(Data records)

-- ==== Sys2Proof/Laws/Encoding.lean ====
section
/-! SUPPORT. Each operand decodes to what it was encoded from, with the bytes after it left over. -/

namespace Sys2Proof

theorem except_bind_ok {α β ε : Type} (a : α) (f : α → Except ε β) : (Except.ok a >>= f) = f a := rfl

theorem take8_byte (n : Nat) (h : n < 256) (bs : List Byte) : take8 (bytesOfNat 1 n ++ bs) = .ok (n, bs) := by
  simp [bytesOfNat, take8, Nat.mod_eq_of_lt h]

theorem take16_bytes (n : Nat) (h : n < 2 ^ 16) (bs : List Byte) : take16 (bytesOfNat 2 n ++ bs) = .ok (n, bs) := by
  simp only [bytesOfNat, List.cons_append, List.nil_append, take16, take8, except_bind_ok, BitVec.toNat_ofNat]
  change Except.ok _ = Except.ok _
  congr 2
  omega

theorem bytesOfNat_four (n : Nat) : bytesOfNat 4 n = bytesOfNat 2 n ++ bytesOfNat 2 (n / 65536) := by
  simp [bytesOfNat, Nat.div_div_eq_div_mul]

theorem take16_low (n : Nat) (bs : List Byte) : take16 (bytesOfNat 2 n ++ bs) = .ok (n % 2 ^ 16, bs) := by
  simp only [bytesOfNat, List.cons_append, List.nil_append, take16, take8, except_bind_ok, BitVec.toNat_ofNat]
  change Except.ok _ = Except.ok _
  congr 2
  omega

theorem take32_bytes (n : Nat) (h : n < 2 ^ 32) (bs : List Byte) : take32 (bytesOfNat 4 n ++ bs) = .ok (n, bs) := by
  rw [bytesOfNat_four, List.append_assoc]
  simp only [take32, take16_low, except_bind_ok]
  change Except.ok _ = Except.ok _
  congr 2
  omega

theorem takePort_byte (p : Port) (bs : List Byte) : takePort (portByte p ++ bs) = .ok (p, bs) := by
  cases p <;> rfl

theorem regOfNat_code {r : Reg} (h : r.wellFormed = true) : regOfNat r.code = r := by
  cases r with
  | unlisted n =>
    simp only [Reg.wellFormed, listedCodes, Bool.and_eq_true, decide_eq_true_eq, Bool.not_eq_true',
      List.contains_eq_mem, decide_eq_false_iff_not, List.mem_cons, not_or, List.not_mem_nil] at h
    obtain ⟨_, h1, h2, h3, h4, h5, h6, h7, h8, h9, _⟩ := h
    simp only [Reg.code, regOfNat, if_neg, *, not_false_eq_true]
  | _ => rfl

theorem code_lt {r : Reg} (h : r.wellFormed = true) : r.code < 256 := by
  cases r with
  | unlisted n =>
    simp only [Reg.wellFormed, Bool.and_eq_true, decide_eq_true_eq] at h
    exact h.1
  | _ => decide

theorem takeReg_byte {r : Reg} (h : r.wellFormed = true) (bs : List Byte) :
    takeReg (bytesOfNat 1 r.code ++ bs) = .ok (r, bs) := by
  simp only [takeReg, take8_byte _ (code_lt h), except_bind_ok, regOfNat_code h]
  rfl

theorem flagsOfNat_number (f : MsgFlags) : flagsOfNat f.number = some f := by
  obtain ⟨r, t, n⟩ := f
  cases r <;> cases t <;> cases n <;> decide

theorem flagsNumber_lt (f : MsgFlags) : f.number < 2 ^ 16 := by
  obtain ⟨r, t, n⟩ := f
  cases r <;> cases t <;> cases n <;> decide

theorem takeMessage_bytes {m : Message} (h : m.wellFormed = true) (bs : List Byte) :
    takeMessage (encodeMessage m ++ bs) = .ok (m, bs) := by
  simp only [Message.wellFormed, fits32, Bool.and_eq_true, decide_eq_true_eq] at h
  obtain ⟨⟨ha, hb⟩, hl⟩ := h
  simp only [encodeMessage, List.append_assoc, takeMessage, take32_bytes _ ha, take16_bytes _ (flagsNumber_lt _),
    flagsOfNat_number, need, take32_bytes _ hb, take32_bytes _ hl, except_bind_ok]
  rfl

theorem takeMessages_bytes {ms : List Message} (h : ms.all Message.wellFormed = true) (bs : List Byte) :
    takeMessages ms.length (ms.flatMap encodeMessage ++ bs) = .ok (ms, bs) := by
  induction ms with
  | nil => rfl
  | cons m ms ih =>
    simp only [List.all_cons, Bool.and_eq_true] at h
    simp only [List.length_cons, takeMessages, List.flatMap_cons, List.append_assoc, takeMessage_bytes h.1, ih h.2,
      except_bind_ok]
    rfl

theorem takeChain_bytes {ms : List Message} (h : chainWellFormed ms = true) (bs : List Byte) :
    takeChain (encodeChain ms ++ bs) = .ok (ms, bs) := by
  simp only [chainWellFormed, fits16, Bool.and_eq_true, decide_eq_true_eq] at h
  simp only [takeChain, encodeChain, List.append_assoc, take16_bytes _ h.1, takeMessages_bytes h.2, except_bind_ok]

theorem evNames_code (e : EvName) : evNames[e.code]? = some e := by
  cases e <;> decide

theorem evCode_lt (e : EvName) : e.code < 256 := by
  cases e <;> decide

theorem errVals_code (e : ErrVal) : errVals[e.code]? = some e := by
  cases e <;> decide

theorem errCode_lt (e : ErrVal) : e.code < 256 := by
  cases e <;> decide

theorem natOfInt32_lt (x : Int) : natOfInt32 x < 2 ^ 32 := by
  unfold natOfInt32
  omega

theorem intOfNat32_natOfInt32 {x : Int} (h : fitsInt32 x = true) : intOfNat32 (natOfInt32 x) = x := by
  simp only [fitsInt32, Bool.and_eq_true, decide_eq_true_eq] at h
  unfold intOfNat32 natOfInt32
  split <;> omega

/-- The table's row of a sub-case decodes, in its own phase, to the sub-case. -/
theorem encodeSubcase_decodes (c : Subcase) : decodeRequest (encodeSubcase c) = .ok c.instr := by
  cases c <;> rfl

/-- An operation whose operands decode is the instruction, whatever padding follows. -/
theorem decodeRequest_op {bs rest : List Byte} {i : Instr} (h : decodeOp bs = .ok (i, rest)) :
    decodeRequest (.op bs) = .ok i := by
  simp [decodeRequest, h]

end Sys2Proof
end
* * *
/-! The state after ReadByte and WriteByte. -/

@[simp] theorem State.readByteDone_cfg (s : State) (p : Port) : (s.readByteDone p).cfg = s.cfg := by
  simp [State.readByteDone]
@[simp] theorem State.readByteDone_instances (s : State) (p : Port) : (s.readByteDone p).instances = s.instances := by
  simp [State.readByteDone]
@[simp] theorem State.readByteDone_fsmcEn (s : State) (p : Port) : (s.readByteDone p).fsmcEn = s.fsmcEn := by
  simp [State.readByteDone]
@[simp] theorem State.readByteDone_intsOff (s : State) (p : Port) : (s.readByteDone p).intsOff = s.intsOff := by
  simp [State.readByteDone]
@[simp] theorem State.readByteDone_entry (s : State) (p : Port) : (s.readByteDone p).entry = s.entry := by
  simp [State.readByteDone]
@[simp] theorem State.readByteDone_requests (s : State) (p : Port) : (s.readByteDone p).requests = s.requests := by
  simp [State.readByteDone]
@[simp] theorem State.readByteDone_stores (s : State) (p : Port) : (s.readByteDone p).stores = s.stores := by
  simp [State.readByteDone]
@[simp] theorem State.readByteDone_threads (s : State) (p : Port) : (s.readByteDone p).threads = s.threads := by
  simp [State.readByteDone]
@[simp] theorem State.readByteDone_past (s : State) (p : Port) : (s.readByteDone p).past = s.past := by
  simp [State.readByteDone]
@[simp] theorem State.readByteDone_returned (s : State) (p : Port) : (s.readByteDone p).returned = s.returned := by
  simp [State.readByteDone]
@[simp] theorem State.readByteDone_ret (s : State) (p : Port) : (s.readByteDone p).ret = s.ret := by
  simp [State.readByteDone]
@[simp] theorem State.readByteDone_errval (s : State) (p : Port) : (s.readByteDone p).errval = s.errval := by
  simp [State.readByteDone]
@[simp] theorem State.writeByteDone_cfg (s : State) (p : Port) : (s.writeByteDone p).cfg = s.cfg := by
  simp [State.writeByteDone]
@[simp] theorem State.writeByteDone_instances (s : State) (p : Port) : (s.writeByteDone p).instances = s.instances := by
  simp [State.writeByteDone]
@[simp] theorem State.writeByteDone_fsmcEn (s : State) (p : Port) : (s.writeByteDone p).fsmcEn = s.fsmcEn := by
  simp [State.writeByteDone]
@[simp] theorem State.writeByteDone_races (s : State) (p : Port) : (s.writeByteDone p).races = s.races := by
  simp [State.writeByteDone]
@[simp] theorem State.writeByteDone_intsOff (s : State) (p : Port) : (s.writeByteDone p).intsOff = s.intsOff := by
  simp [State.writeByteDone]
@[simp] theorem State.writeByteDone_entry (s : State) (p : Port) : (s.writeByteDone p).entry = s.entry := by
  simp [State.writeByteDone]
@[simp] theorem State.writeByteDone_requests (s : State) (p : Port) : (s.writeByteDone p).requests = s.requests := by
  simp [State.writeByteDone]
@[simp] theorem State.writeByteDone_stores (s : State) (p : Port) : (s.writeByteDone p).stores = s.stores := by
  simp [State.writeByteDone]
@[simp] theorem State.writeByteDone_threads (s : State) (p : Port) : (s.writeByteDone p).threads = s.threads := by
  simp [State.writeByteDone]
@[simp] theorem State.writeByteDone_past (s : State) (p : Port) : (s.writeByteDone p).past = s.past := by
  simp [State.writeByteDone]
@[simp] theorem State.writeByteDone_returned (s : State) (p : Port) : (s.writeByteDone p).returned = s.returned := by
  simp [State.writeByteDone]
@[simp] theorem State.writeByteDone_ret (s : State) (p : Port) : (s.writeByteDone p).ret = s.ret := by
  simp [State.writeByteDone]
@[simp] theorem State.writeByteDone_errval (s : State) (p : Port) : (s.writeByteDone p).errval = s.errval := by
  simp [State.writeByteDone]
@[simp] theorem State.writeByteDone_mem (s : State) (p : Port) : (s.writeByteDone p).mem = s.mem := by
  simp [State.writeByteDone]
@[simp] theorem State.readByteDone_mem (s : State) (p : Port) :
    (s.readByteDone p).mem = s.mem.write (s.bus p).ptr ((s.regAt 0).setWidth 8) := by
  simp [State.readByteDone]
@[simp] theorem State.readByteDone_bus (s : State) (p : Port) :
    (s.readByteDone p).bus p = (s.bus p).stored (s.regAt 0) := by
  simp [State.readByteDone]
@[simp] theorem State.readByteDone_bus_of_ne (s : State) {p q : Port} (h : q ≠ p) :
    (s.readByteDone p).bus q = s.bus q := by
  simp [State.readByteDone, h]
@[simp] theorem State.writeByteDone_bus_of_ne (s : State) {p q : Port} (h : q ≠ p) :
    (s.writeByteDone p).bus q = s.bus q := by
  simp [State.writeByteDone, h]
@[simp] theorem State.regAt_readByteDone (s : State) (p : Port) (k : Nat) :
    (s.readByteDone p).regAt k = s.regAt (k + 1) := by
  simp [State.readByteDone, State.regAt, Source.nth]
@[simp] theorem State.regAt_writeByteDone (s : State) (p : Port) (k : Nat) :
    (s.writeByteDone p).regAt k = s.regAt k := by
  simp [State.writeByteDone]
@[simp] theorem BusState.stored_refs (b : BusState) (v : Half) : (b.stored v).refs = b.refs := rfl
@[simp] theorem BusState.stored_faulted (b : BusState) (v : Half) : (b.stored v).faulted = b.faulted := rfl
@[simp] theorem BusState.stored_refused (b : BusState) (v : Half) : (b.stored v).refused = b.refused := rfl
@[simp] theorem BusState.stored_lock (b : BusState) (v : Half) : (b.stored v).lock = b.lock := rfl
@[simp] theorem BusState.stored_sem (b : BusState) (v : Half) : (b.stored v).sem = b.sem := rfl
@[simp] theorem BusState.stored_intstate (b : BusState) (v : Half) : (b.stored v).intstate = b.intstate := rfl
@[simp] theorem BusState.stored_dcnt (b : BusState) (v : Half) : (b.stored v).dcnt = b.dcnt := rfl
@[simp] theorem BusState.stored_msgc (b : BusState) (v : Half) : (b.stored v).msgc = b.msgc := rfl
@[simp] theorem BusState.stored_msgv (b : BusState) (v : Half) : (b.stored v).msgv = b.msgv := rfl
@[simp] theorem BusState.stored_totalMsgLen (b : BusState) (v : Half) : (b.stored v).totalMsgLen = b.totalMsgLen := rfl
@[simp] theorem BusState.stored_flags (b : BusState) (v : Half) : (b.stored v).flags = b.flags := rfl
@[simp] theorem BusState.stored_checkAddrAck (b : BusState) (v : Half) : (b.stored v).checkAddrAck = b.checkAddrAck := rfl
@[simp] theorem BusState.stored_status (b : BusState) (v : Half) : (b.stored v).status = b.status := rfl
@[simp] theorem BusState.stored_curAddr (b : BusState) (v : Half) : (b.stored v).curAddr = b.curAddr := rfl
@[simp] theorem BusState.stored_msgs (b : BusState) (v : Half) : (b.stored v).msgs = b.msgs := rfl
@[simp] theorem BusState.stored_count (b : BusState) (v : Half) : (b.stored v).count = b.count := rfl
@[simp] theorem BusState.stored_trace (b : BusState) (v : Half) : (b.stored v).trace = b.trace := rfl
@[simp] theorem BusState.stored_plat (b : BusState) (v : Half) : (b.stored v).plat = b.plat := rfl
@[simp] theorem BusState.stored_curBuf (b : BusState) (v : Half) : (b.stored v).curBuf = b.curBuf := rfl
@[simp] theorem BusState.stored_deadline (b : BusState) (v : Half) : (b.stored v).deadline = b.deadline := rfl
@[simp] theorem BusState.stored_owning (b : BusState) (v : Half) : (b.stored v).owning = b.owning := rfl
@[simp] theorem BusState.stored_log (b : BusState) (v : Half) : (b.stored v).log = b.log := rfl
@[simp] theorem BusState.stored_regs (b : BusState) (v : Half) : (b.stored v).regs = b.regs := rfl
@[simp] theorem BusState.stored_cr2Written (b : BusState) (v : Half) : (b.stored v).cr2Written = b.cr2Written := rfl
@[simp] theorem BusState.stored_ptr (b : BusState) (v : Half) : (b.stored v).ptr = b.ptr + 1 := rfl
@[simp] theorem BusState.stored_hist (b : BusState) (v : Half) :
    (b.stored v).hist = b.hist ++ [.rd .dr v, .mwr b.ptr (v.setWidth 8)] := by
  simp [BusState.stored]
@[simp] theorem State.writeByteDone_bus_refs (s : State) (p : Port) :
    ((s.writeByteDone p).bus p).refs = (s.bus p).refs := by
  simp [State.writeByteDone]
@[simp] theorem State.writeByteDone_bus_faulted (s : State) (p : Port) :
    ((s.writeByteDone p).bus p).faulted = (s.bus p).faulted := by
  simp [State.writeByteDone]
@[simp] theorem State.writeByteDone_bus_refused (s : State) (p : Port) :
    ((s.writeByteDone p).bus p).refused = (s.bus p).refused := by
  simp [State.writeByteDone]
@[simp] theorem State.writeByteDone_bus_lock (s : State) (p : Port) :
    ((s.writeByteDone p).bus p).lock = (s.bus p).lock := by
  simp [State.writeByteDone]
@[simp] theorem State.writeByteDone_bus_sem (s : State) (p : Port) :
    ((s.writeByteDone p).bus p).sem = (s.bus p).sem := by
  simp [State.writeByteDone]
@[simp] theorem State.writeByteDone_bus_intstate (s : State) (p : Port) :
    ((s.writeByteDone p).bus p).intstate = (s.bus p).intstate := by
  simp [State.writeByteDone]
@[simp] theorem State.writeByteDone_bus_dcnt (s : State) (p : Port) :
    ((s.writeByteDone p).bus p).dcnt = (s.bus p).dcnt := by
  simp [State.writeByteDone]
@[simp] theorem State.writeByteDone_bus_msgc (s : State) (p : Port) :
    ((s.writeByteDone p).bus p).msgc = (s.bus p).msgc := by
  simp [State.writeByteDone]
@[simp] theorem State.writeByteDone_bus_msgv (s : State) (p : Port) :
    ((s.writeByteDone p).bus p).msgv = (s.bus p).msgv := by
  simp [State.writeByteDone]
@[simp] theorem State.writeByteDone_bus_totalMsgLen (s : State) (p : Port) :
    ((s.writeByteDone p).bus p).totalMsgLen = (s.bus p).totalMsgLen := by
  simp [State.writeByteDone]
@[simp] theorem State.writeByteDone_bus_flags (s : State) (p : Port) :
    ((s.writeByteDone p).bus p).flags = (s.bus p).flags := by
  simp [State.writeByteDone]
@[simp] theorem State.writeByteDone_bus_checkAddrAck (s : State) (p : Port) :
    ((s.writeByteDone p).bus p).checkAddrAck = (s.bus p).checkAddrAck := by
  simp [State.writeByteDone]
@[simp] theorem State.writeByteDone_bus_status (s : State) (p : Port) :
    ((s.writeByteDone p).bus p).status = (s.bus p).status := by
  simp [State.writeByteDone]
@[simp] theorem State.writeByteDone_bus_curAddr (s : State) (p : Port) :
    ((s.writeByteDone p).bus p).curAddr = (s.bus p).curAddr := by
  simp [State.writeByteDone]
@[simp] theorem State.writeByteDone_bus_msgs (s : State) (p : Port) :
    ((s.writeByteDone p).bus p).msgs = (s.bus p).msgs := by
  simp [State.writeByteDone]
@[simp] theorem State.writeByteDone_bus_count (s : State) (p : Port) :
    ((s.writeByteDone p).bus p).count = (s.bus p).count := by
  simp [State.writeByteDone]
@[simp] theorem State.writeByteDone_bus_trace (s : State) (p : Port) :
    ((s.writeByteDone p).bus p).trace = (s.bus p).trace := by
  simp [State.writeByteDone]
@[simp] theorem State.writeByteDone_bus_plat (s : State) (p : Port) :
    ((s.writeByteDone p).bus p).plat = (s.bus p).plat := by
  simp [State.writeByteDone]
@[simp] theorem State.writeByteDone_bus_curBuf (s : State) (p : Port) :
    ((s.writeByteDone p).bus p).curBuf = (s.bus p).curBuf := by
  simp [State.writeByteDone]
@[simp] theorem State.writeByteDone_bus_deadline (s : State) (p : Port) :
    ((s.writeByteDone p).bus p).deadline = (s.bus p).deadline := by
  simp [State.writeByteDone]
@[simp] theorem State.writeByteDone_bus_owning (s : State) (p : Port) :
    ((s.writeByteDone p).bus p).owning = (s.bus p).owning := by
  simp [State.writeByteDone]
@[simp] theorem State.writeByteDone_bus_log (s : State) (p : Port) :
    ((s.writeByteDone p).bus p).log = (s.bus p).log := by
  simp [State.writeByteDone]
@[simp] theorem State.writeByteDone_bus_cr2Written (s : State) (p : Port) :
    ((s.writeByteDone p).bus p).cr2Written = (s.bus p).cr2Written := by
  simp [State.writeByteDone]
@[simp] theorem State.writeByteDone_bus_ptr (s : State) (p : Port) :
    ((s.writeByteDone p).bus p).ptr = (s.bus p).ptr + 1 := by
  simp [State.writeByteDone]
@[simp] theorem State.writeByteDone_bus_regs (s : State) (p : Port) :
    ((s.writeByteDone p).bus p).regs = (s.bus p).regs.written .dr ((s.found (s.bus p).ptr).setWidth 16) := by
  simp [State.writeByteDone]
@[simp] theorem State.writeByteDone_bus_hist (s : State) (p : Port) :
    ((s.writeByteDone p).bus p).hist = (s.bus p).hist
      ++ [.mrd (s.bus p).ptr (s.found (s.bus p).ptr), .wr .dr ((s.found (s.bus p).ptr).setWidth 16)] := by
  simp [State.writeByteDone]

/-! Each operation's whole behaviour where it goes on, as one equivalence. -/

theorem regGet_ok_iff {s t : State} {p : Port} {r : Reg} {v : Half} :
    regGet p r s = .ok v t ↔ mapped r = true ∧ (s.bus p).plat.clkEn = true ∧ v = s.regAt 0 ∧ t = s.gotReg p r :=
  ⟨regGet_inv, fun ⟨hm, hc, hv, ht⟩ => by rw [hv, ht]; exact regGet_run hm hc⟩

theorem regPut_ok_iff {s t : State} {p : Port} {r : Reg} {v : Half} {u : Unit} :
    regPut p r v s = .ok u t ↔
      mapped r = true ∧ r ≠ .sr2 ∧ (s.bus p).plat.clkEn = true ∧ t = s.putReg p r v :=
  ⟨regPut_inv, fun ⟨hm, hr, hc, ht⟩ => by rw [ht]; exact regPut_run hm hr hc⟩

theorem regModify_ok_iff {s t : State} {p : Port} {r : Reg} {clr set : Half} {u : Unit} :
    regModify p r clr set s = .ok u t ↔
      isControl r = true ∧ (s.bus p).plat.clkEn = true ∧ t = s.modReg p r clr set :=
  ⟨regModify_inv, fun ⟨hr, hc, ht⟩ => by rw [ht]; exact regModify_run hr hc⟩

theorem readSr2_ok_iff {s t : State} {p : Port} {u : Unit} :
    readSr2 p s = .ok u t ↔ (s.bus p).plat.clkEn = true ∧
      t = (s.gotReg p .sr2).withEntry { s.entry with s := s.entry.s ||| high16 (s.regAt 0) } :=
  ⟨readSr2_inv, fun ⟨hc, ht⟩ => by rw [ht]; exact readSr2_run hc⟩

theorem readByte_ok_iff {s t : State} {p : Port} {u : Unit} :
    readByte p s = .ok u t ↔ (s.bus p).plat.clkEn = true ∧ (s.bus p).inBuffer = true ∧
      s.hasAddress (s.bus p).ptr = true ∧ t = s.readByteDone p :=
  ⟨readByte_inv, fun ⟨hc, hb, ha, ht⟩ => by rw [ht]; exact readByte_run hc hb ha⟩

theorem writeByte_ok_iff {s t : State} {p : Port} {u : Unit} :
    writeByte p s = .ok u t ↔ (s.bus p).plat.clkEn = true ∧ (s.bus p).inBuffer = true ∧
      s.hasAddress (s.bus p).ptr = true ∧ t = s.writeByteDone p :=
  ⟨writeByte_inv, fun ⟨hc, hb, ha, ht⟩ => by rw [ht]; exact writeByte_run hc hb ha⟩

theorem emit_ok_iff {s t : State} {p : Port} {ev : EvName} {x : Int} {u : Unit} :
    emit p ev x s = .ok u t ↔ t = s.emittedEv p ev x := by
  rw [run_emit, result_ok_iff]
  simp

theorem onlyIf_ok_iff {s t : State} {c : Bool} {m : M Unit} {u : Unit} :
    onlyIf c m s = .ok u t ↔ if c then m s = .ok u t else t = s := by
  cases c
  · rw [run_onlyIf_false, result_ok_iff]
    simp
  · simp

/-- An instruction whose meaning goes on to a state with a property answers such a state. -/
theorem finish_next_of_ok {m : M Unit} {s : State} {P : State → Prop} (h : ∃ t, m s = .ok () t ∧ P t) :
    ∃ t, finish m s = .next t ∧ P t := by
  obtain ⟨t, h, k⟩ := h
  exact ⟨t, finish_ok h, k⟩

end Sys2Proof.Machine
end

# WORK INSTRUCTIONS
Could you write out, exactly as they stand, only the lines above that begin at the line with "regPut p r v s = .ok u t ↔" and stop after the line with "t = (s.gotReg"?

# SOLUTION TO THIS EXERCISE
    regPut p r v s = .ok u t ↔
      mapped r = true ∧ r ≠ .sr2 ∧ (s.bus p).plat.clkEn = true ∧ t = s.putReg p r v :=
  ⟨regPut_inv, fun ⟨hm, hr, hc, ht⟩ => by rw [ht]; exact regPut_run hm hr hc⟩

theorem regModify_ok_iff {s t : State} {p : Port} {r : Reg} {clr set : Half} {u : Unit} :
    regModify p r clr set s = .ok u t ↔
      isControl r = true ∧ (s.bus p).plat.clkEn = true ∧ t = s.modReg p r clr set :=
  ⟨regModify_inv, fun ⟨hr, hc, ht⟩ => by rw [ht]; exact regModify_run hr hc⟩

theorem readSr2_ok_iff {s t : State} {p : Port} {u : Unit} :
    readSr2 p s = .ok u t ↔ (s.bus p).plat.clkEn = true ∧
      t = (s.gotReg p .sr2).withEntry { s.entry with s := s.entry.s ||| high16 (s.regAt 0) } :=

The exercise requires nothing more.